738: Copan king 18-Rabbit (Uaxaclajuun Ub’aah K’awiil)

Mayan history has thus far been difficult to examine due to a major communication gap. Much of the Western world’s understanding of its own history comes from the written word, such that the deciphering of ancient scripts is not only a linguistic triumph, but it also pushes aside centuries of debris to expose a new corner of human culture.

It is this evolving ability to crack codes from classic Mesoamerica that has yielded a close approximation of the true name of the man formerly known only as 18-Rabbit: Uaxaclajuun Ub’aah K’awiil.*

(Alternately, Waxaklajuun Ub’aah K’awiil. The name means “Eighteen Images of K’awiil”; K’awiil was a Mayan divinity.)


Image (c) Matt Stokes of guatemalaholla.blogspot.com and used with permission.

By any name, he was one of the greatest rulers of the Mayan Classical Era, reigning from the Rio Copan Valley in today’s Honduras, near the present border with Guatemala. His life is preserved in several sets of stelae on temples around Copan and describes a man intent on advancing the culture of Copan.

In the city itself, Uaxaclajuun Ub’aah K’awiil greatly contributed to the design of the Great Plaza, which housed one of the great ball courts in the region. More obviously, though, his reign was marked by a drastic sculptural shift away from the angular designs of the Early Classical period and straight into the more complete and rounded designs that persisted through the remainder of the Mayan era.

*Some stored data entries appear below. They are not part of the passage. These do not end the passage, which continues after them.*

-- ==== Sys2Proof/Laws/State.lean ====
section
/-! SUPPORT. One law per field per update of the state, and what a unit reads as after an update of it or of
another. -/

namespace Sys2Proof.Machine

variable (s : State)

@[simp] theorem State.setGroup_devTime (k : Nat) (g : Group) : (s.setGroup k g).devTime = s.devTime := rfl
@[simp] theorem State.setGroup_mem (k : Nat) (g : Group) : (s.setGroup k g).mem = s.mem := rfl
@[simp] theorem State.setGroup_teams (k : Nat) (g : Group) : (s.setGroup k g).teams = s.teams := rfl
@[simp] theorem State.setGroup_grids (k : Nat) (g : Group) : (s.setGroup k g).grids = s.grids := rfl
@[simp] theorem State.setGroup_contexts (k : Nat) (g : Group) : (s.setGroup k g).contexts = s.contexts := rfl
@[simp] theorem State.setGroup_cores (k : Nat) (g : Group) : (s.setGroup k g).cores = s.cores := rfl
@[simp] theorem State.setGroup_clusters (k : Nat) (g : Group) : (s.setGroup k g).clusters = s.clusters := rfl
@[simp] theorem State.setGroup_slices (k : Nat) (g : Group) : (s.setGroup k g).slices = s.slices := rfl
@[simp] theorem State.setGroup_dies (k : Nat) (g : Group) : (s.setGroup k g).dies = s.dies := rfl
@[simp] theorem State.setGroup_hub (k : Nat) (g : Group) : (s.setGroup k g).hub = s.hub := rfl
@[simp] theorem State.setGroup_ops (k : Nat) (g : Group) : (s.setGroup k g).ops = s.ops := rfl
@[simp] theorem State.setGroup_reqs (k : Nat) (g : Group) : (s.setGroup k g).reqs = s.reqs := rfl
@[simp] theorem State.setGroup_holds (k : Nat) (g : Group) : (s.setGroup k g).holds = s.holds := rfl
@[simp] theorem State.setGroup_nextId (k : Nat) (g : Group) : (s.setGroup k g).nextId = s.nextId := rfl
@[simp] theorem State.setGroup_issues (k : Nat) (g : Group) : (s.setGroup k g).issues = s.issues := rfl
@[simp] theorem State.setGroup_grant (k : Nat) (g : Group) : (s.setGroup k g).grant = s.grant := rfl
@[simp] theorem State.setGroup_inputs (k : Nat) (g : Group) : (s.setGroup k g).inputs = s.inputs := rfl
@[simp] theorem State.setGroup_draws (k : Nat) (g : Group) : (s.setGroup k g).draws = s.draws := rfl

@[simp] theorem State.modGroup_devTime (k : Nat) (f : Group → Group) : (s.modGroup k f).devTime = s.devTime := rfl
@[simp] theorem State.modGroup_mem (k : Nat) (f : Group → Group) : (s.modGroup k f).mem = s.mem := rfl
@[simp] theorem State.modGroup_teams (k : Nat) (f : Group → Group) : (s.modGroup k f).teams = s.teams := rfl
@[simp] theorem State.modGroup_grids (k : Nat) (f : Group → Group) : (s.modGroup k f).grids = s.grids := rfl
@[simp] theorem State.modGroup_contexts (k : Nat) (f : Group → Group) : (s.modGroup k f).contexts = s.contexts := rfl
@[simp] theorem State.modGroup_cores (k : Nat) (f : Group → Group) : (s.modGroup k f).cores = s.cores := rfl
@[simp] theorem State.modGroup_clusters (k : Nat) (f : Group → Group) : (s.modGroup k f).clusters = s.clusters := rfl
@[simp] theorem State.modGroup_slices (k : Nat) (f : Group → Group) : (s.modGroup k f).slices = s.slices := rfl
@[simp] theorem State.modGroup_dies (k : Nat) (f : Group → Group) : (s.modGroup k f).dies = s.dies := rfl
@[simp] theorem State.modGroup_hub (k : Nat) (f : Group → Group) : (s.modGroup k f).hub = s.hub := rfl
@[simp] theorem State.modGroup_ops (k : Nat) (f : Group → Group) : (s.modGroup k f).ops = s.ops := rfl
@[simp] theorem State.modGroup_reqs (k : Nat) (f : Group → Group) : (s.modGroup k f).reqs = s.reqs := rfl
@[simp] theorem State.modGroup_holds (k : Nat) (f : Group → Group) : (s.modGroup k f).holds = s.holds := rfl
@[simp] theorem State.modGroup_nextId (k : Nat) (f : Group → Group) : (s.modGroup k f).nextId = s.nextId := rfl
@[simp] theorem State.modGroup_issues (k : Nat) (f : Group → Group) : (s.modGroup k f).issues = s.issues := rfl
@[simp] theorem State.modGroup_grant (k : Nat) (f : Group → Group) : (s.modGroup k f).grant = s.grant := rfl
@[simp] theorem State.modGroup_inputs (k : Nat) (f : Group → Group) : (s.modGroup k f).inputs = s.inputs := rfl
@[simp] theorem State.modGroup_draws (k : Nat) (f : Group → Group) : (s.modGroup k f).draws = s.draws := rfl

@[simp] theorem State.modTeam_devTime (k : Nat) (f : Team → Team) : (s.modTeam k f).devTime = s.devTime := rfl
@[simp] theorem State.modTeam_mem (k : Nat) (f : Team → Team) : (s.modTeam k f).mem = s.mem := rfl
@[simp] theorem State.modTeam_groups (k : Nat) (f : Team → Team) : (s.modTeam k f).groups = s.groups := rfl
@[simp] theorem State.modTeam_grids (k : Nat) (f : Team → Team) : (s.modTeam k f).grids = s.grids := rfl
@[simp] theorem State.modTeam_contexts (k : Nat) (f : Team → Team) : (s.modTeam k f).contexts = s.contexts := rfl
@[simp] theorem State.modTeam_cores (k : Nat) (f : Team → Team) : (s.modTeam k f).cores = s.cores := rfl
@[simp] theorem State.modTeam_clusters (k : Nat) (f : Team → Team) : (s.modTeam k f).clusters = s.clusters := rfl
@[simp] theorem State.modTeam_slices (k : Nat) (f : Team → Team) : (s.modTeam k f).slices = s.slices := rfl
@[simp] theorem State.modTeam_dies (k : Nat) (f : Team → Team) : (s.modTeam k f).dies = s.dies := rfl
@[simp] theorem State.modTeam_hub (k : Nat) (f : Team → Team) : (s.modTeam k f).hub = s.hub := rfl
@[simp] theorem State.modTeam_ops (k : Nat) (f : Team → Team) : (s.modTeam k f).ops = s.ops := rfl
@[simp] theorem State.modTeam_reqs (k : Nat) (f : Team → Team) : (s.modTeam k f).reqs = s.reqs := rfl
@[simp] theorem State.modTeam_holds (k : Nat) (f : Team → Team) : (s.modTeam k f).holds = s.holds := rfl
@[simp] theorem State.modTeam_nextId (k : Nat) (f : Team → Team) : (s.modTeam k f).nextId = s.nextId := rfl
@[simp] theorem State.modTeam_issues (k : Nat) (f : Team → Team) : (s.modTeam k f).issues = s.issues := rfl
@[simp] theorem State.modTeam_grant (k : Nat) (f : Team → Team) : (s.modTeam k f).grant = s.grant := rfl
@[simp] theorem State.modTeam_inputs (k : Nat) (f : Team → Team) : (s.modTeam k f).inputs = s.inputs := rfl
@[simp] theorem State.modTeam_draws (k : Nat) (f : Team → Team) : (s.modTeam k f).draws = s.draws := rfl

@[simp] theorem State.modGrid_devTime (k : Nat) (f : Grid → Grid) : (s.modGrid k f).devTime = s.devTime := rfl
@[simp] theorem State.modGrid_mem (k : Nat) (f : Grid → Grid) : (s.modGrid k f).mem = s.mem := rfl
@[simp] theorem State.modGrid_groups (k : Nat) (f : Grid → Grid) : (s.modGrid k f).groups = s.groups := rfl
@[simp] theorem State.modGrid_teams (k : Nat) (f : Grid → Grid) : (s.modGrid k f).teams = s.teams := rfl
@[simp] theorem State.modGrid_contexts (k : Nat) (f : Grid → Grid) : (s.modGrid k f).contexts = s.contexts := rfl
@[simp] theorem State.modGrid_cores (k : Nat) (f : Grid → Grid) : (s.modGrid k f).cores = s.cores := rfl
@[simp] theorem State.modGrid_clusters (k : Nat) (f : Grid → Grid) : (s.modGrid k f).clusters = s.clusters := rfl
@[simp] theorem State.modGrid_slices (k : Nat) (f : Grid → Grid) : (s.modGrid k f).slices = s.slices := rfl
@[simp] theorem State.modGrid_dies (k : Nat) (f : Grid → Grid) : (s.modGrid k f).dies = s.dies := rfl
@[simp] theorem State.modGrid_hub (k : Nat) (f : Grid → Grid) : (s.modGrid k f).hub = s.hub := rfl
@[simp] theorem State.modGrid_ops (k : Nat) (f : Grid → Grid) : (s.modGrid k f).ops = s.ops := rfl
@[simp] theorem State.modGrid_reqs (k : Nat) (f : Grid → Grid) : (s.modGrid k f).reqs = s.reqs := rfl
@[simp] theorem State.modGrid_holds (k : Nat) (f : Grid → Grid) : (s.modGrid k f).holds = s.holds := rfl
@[simp] theorem State.modGrid_nextId (k : Nat) (f : Grid → Grid) : (s.modGrid k f).nextId = s.nextId := rfl
@[simp] theorem State.modGrid_issues (k : Nat) (f : Grid → Grid) : (s.modGrid k f).issues = s.issues := rfl
@[simp] theorem State.modGrid_grant (k : Nat) (f : Grid → Grid) : (s.modGrid k f).grant = s.grant := rfl
@[simp] theorem State.modGrid_inputs (k : Nat) (f : Grid → Grid) : (s.modGrid k f).inputs = s.inputs := rfl
@[simp] theorem State.modGrid_draws (k : Nat) (f : Grid → Grid) : (s.modGrid k f).draws = s.draws := rfl

@[simp] theorem State.modContext_devTime (k : Nat) (f : Context → Context) : (s.modContext k f).devTime = s.devTime := rfl
@[simp] theorem State.modContext_mem (k : Nat) (f : Context → Context) : (s.modContext k f).mem = s.mem := rfl
@[simp] theorem State.modContext_groups (k : Nat) (f : Context → Context) : (s.modContext k f).groups = s.groups := rfl
@[simp] theorem State.modContext_teams (k : Nat) (f : Context → Context) : (s.modContext k f).teams = s.teams := rfl
@[simp] theorem State.modContext_grids (k : Nat) (f : Context → Context) : (s.modContext k f).grids = s.grids := rfl
@[simp] theorem State.modContext_cores (k : Nat) (f : Context → Context) : (s.modContext k f).cores = s.cores := rfl
@[simp] theorem State.modContext_clusters (k : Nat) (f : Context → Context) : (s.modContext k f).clusters = s.clusters := rfl
@[simp] theorem State.modContext_slices (k : Nat) (f : Context → Context) : (s.modContext k f).slices = s.slices := rfl
@[simp] theorem State.modContext_dies (k : Nat) (f : Context → Context) : (s.modContext k f).dies = s.dies := rfl
@[simp] theorem State.modContext_hub (k : Nat) (f : Context → Context) : (s.modContext k f).hub = s.hub := rfl
@[simp] theorem State.modContext_ops (k : Nat) (f : Context → Context) : (s.modContext k f).ops = s.ops := rfl
@[simp] theorem State.modContext_reqs (k : Nat) (f : Context → Context) : (s.modContext k f).reqs = s.reqs := rfl
@[simp] theorem State.modContext_holds (k : Nat) (f : Context → Context) : (s.modContext k f).holds = s.holds := rfl
@[simp] theorem State.modContext_nextId (k : Nat) (f : Context → Context) : (s.modContext k f).nextId = s.nextId := rfl
@[simp] theorem State.modContext_issues (k : Nat) (f : Context → Context) : (s.modContext k f).issues = s.issues := rfl
@[simp] theorem State.modContext_grant (k : Nat) (f : Context → Context) : (s.modContext k f).grant = s.grant := rfl
@[simp] theorem State.modContext_inputs (k : Nat) (f : Context → Context) : (s.modContext k f).inputs = s.inputs := rfl
@[simp] theorem State.modContext_draws (k : Nat) (f : Context → Context) : (s.modContext k f).draws = s.draws := rfl

@[simp] theorem State.modCore_devTime (k : Nat) (f : Core → Core) : (s.modCore k f).devTime = s.devTime := rfl
@[simp] theorem State.modCore_mem (k : Nat) (f : Core → Core) : (s.modCore k f).mem = s.mem := rfl
@[simp] theorem State.modCore_groups (k : Nat) (f : Core → Core) : (s.modCore k f).groups = s.groups := rfl
@[simp] theorem State.modCore_teams (k : Nat) (f : Core → Core) : (s.modCore k f).teams = s.teams := rfl
@[simp] theorem State.modCore_grids (k : Nat) (f : Core → Core) : (s.modCore k f).grids = s.grids := rfl
@[simp] theorem State.modCore_contexts (k : Nat) (f : Core → Core) : (s.modCore k f).contexts = s.contexts := rfl
@[simp] theorem State.modCore_clusters (k : Nat) (f : Core → Core) : (s.modCore k f).clusters = s.clusters := rfl
@[simp] theorem State.modCore_slices (k : Nat) (f : Core → Core) : (s.modCore k f).slices = s.slices := rfl
@[simp] theorem State.modCore_dies (k : Nat) (f : Core → Core) : (s.modCore k f).dies = s.dies := rfl
@[simp] theorem State.modCore_hub (k : Nat) (f : Core → Core) : (s.modCore k f).hub = s.hub := rfl
@[simp] theorem State.modCore_ops (k : Nat) (f : Core → Core) : (s.modCore k f).ops = s.ops := rfl
@[simp] theorem State.modCore_reqs (k : Nat) (f : Core → Core) : (s.modCore k f).reqs = s.reqs := rfl
@[simp] theorem State.modCore_holds (k : Nat) (f : Core → Core) : (s.modCore k f).holds = s.holds := rfl
@[simp] theorem State.modCore_nextId (k : Nat) (f : Core → Core) : (s.modCore k f).nextId = s.nextId := rfl
@[simp] theorem State.modCore_issues (k : Nat) (f : Core → Core) : (s.modCore k f).issues = s.issues := rfl
@[simp] theorem State.modCore_grant (k : Nat) (f : Core → Core) : (s.modCore k f).grant = s.grant := rfl
@[simp] theorem State.modCore_inputs (k : Nat) (f : Core → Core) : (s.modCore k f).inputs = s.inputs := rfl
@[simp] theorem State.modCore_draws (k : Nat) (f : Core → Core) : (s.modCore k f).draws = s.draws := rfl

Reliefs from: the preceding 12th Ruler period (left); and, from 18 Rabbit’s period (right).

In spite of these major cultural moves, little about Uaxaclajuun Ub’aah K’awiil is known directly. However, for the 20th anniversary of his ascension to the throne — on March 27, 715 AD** — Temple 22 was dedicated to the ruler, with a rare inscription ascribed to the ruler himself etched thereon.

It would be another 23 years before Ruler 13 was, as his conquering neighbor put it, “axed”. In 738, the Quirigua region — now in southeastern Guatemala — was considered part of the Copan empire. The Quirigua are now mostly known only for the size of their sculptures, which eclipse others in the region. But in 738, the Quiriga were mostly known for their fearsome king, Kawak Sky, or K’ak’ Tiliw Chan Yopaat, occupied the city just 50 km away and executed (or sacrificed) its former ruler.

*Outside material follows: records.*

-- ==== Sys2Proof/Laws/PerInstr.lean ====
section
/-! SUPPORT. Per instruction: the word of an instruction carries its form, its opcode and its halves where the
encoding tables put them (01 R12, R14, R19). -/

namespace Sys2Proof.Laws.Encoding

/-- The word of `i`, if it has one, has the form field of its kind, the opcode in [61:52], and its halves in [61:31]
and [30:0]. -/
def Statement (i : Instr) : Prop :=
  ∀ w, encode i = some w → (∀ opc, i.opc = some opc → w.extractLsb' 62 2 = 0 ∧ w.extractLsb' 52 10 = opc) ∧
    (∀ x y, i.halves = some (x, y) → w.extractLsb' 62 2 = 1 ∧ w.extractLsb' 31 31 = x.bits ∧ w.extractLsb' 0 31 = y.bits)

/-- The bits of three fields laid end to end. -/
theorem bitsOf3 {p q r : Nat} (x : BitVec p) (y : BitVec q) (z : BitVec r) (k : Nat) : (x ++ y ++ z).getLsbD k = if k < r then z.getLsbD k else if k < r + q then y.getLsbD (k - r) else x.getLsbD (k - r - q) := by
  rw [BitVec.getLsbD_append, BitVec.getLsbD_append]
  by_cases h : k < r
  · simp [h]
  · have : k - r < q ↔ k < r + q := by omega
    simp [h, this]

/-- The highest of three fields. -/
theorem top3 {p q r : Nat} (x : BitVec p) (y : BitVec q) (z : BitVec r) : (x ++ y ++ z).extractLsb' (r + q) p = x := by
  ext k hk
  rw [BitVec.getElem_extractLsb', bitsOf3, if_neg (by omega), if_neg (by omega), ← BitVec.getLsbD_eq_getElem]
  congr 1; omega

/-- The middle of three fields. -/
theorem mid3 {p q r : Nat} (x : BitVec p) (y : BitVec q) (z : BitVec r) : (x ++ y ++ z).extractLsb' r q = y := by
  ext k hk
  rw [BitVec.getElem_extractLsb', bitsOf3, if_neg (by omega), if_pos (by omega), ← BitVec.getLsbD_eq_getElem]
  congr 1; omega

/-- The lowest of three fields. -/
theorem low3 {p q r : Nat} (x : BitVec p) (y : BitVec q) (z : BitVec r) : (x ++ y ++ z).extractLsb' 0 r = z := by
  ext k hk
  rw [BitVec.getElem_extractLsb', bitsOf3, if_pos (by omega), ← BitVec.getLsbD_eq_getElem]
  congr 1; omega

/-- An F-form word. -/
theorem fForm {i : Instr} {opc : BitVec 10} {bits : BitVec 52} (h : encode i = some ((0 : BitVec 2) ++ opc ++ bits)) (ho : i.opc = some opc) (hn : i.halves = none) : Statement i := by
  intro w hw
  rw [h] at hw
  cases hw
  refine ⟨fun o hi => ?_, fun x y hi => by (rw [hn] at hi; cases hi)⟩
  rw [ho] at hi
  cases hi
  exact ⟨top3 _ _ _, mid3 _ _ _⟩

/-- A P-form word. -/
theorem pForm {i : Instr} {x y : PHalf} (h : encode i = some ((1 : BitVec 2) ++ x.bits ++ y.bits)) (ho : i.opc = none) (hn : i.halves = some (x, y)) : Statement i := by
  intro w hw
  rw [h] at hw
  cases hw
  refine ⟨fun o hi => by (rw [ho] at hi; cases hi), fun a b hi => ?_⟩
  rw [hn] at hi
  cases hi
  exact ⟨top3 _ _ _, mid3 _ _ _, low3 _ _ _⟩

/-- An event has no word. -/
theorem noWord {i : Instr} (ho : i.opc = none) (hn : i.halves = none) : Statement i :=
  fun _ _ => ⟨fun o hi => by (rw [ho] at hi; cases hi), fun x y hi => by (rw [hn] at hi; cases hi)⟩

That move ended a span of Copan dominance in the area and briefly put the Quirigua on top. Strangely, Yopaat was not apparently responsible for overseeing a particularly fruitful Quiriga culture. Almost nothing was built in his honor until after Uaxaclajuun Ub’aah K’awiil’s death, after which several monuments to Yopaat’s glory were erected. It has been suggested that Yopaat was a brother or cousin of Uaxaclajuun Ub’aah K’awiil, as Kawak Sky’s biography indicates that he both took the throne under Uaxaclajuun Ub’aah K’awiil’s authority and executed his predecessor; this suggests that the move was not a full-on coup.

Regardless of their relationship, in the aftermath of the execution, Copan declined rapidly, presumably as their new Quirigua ruler exploited its labor and material resources to build up his own name. As one Copan scribe later lamented, “[There are] no altars, no pyramids, no places.” But the Copan would rise again: Ruler 15, or Smoke Shell, polished off the unfinished Temple 26 and built up its heiroglyphic staircase to highlight the dynastic history of Copan and its connection to its northerly neighbor, Teotihuacan. His son, Yax Pak Chan Yat, would be the last of the 16 rulers of Copan in the Yax K’uk’ Mo’ line.

* Because of his place in the dynastic sequence of Copan, Uaxaclajuun Ub’aah K’awiil is sometimes referred to simply as Ruler 13.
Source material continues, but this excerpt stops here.